Required action:
Starting at the line that contains "obtain ⟨T, rfl⟩" in the listing below, write out every line word for word until you have written the line that contains "unfold DeserInv deserAt".

§ §

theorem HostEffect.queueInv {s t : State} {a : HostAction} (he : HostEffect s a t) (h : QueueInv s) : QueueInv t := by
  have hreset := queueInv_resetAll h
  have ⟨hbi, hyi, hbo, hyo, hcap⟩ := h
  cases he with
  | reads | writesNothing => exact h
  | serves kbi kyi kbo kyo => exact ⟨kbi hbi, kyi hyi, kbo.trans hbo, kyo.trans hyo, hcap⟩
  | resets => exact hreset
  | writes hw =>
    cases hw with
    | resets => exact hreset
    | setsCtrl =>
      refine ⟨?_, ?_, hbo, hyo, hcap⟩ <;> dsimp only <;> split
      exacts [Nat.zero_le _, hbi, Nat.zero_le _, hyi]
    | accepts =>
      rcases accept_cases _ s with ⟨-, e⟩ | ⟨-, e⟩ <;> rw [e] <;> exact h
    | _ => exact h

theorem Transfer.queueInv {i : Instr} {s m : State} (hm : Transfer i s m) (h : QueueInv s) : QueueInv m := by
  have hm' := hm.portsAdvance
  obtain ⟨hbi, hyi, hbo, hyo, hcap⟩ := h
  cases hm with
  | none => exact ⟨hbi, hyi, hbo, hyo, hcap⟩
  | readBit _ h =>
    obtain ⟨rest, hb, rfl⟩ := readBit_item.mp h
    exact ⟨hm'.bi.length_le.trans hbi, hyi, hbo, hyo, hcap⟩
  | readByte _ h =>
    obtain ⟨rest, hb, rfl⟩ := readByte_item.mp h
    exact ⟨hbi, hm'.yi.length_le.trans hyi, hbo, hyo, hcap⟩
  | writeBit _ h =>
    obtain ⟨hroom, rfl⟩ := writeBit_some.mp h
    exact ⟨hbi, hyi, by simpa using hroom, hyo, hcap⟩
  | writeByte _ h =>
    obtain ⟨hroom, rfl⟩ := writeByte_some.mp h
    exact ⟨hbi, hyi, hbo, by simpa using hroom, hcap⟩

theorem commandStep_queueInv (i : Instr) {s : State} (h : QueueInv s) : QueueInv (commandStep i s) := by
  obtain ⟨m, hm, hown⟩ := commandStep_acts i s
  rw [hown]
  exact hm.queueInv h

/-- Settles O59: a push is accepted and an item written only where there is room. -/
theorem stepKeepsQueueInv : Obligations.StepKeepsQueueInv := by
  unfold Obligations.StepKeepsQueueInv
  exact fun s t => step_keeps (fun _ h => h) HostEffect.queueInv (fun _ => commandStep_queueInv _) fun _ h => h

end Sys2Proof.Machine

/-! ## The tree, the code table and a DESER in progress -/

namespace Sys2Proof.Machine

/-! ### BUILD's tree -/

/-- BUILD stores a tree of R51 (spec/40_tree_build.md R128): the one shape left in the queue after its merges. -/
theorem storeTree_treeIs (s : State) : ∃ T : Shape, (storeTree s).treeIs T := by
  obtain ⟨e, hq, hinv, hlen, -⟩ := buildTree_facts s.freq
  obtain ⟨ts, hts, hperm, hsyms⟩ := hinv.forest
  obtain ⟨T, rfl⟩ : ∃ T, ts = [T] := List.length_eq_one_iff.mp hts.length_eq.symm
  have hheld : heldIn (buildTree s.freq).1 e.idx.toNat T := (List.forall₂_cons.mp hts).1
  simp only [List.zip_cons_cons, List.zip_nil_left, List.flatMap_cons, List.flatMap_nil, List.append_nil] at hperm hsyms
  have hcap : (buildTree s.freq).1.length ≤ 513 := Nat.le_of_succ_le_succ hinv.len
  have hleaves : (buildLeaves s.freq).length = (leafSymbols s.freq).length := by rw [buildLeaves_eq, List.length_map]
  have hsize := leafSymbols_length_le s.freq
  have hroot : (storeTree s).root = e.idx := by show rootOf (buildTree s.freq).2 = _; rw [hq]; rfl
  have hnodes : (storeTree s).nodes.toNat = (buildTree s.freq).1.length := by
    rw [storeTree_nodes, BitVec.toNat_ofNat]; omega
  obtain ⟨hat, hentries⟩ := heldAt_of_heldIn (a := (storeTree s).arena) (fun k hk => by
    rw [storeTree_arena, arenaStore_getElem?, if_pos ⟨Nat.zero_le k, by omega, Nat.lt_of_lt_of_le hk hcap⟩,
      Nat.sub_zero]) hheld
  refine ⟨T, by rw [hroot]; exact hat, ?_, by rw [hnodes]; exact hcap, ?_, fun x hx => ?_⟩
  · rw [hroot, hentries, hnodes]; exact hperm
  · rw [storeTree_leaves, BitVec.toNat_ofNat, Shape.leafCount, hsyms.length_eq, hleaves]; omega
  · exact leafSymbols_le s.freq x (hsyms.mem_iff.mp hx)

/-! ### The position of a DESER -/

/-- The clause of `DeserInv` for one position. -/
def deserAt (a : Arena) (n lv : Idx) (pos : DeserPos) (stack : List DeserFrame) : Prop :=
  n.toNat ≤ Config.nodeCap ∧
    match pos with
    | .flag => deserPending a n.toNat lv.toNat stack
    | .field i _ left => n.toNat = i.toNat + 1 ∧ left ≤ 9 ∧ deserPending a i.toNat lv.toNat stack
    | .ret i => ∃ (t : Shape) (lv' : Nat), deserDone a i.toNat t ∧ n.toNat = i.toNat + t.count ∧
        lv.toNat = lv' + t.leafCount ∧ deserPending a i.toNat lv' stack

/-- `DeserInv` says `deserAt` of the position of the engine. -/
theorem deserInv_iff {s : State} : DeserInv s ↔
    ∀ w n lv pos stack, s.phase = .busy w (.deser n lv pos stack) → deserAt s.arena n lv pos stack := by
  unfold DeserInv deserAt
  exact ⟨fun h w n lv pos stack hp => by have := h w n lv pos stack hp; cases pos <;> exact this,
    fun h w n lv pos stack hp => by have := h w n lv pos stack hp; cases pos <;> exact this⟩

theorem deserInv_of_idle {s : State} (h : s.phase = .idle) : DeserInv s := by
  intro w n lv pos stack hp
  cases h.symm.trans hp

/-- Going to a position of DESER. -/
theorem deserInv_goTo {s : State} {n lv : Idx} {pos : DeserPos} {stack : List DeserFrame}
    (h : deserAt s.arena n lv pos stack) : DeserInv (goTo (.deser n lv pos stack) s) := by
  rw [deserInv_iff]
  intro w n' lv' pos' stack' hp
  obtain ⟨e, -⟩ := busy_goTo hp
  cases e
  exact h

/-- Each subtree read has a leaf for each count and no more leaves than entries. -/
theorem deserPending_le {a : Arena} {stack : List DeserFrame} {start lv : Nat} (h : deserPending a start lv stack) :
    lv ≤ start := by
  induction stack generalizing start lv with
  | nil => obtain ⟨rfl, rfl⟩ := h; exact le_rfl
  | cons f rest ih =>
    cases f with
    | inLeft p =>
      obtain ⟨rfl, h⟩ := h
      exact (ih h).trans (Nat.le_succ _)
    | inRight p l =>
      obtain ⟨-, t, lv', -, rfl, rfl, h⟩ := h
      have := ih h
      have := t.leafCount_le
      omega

§ §

Response area:
  obtain ⟨T, rfl⟩ : ∃ T, ts = [T] := List.length_eq_one_iff.mp hts.length_eq.symm
  have hheld : heldIn (buildTree s.freq).1 e.idx.toNat T := (List.forall₂_cons.mp hts).1
  simp only [List.zip_cons_cons, List.zip_nil_left, List.flatMap_cons, List.flatMap_nil, List.append_nil] at hperm hsyms
  have hcap : (buildTree s.freq).1.length ≤ 513 := Nat.le_of_succ_le_succ hinv.len
  have hleaves : (buildLeaves s.freq).length = (leafSymbols s.freq).length := by rw [buildLeaves_eq, List.length_map]
  have hsize := leafSymbols_length_le s.freq
  have hroot : (storeTree s).root = e.idx := by show rootOf (buildTree s.freq).2 = _; rw [hq]; rfl
  have hnodes : (storeTree s).nodes.toNat = (buildTree s.freq).1.length := by
    rw [storeTree_nodes, BitVec.toNat_ofNat]; omega
  obtain ⟨hat, hentries⟩ := heldAt_of_heldIn (a := (storeTree s).arena) (fun k hk => by
    rw [storeTree_arena, arenaStore_getElem?, if_pos ⟨Nat.zero_le k, by omega, Nat.lt_of_lt_of_le hk hcap⟩,
      Nat.sub_zero]) hheld
  refine ⟨T, by rw [hroot]; exact hat, ?_, by rw [hnodes]; exact hcap, ?_, fun x hx => ?_⟩
  · rw [hroot, hentries, hnodes]; exact hperm
  · rw [storeTree_leaves, BitVec.toNat_ofNat, Shape.leafCount, hsyms.length_eq, hleaves]; omega
  · exact leafSymbols_le s.freq x (hsyms.mem_iff.mp hx)

/-! ### The position of a DESER -/

/-- The clause of `DeserInv` for one position. -/
def deserAt (a : Arena) (n lv : Idx) (pos : DeserPos) (stack : List DeserFrame) : Prop :=
  n.toNat ≤ Config.nodeCap ∧
    match pos with
    | .flag => deserPending a n.toNat lv.toNat stack
    | .field i _ left => n.toNat = i.toNat + 1 ∧ left ≤ 9 ∧ deserPending a i.toNat lv.toNat stack
    | .ret i => ∃ (t : Shape) (lv' : Nat), deserDone a i.toNat t ∧ n.toNat = i.toNat + t.count ∧
        lv.toNat = lv' + t.leafCount ∧ deserPending a i.toNat lv' stack

/-- `DeserInv` says `deserAt` of the position of the engine. -/
theorem deserInv_iff {s : State} : DeserInv s ↔
    ∀ w n lv pos stack, s.phase = .busy w (.deser n lv pos stack) → deserAt s.arena n lv pos stack := by
  unfold DeserInv deserAt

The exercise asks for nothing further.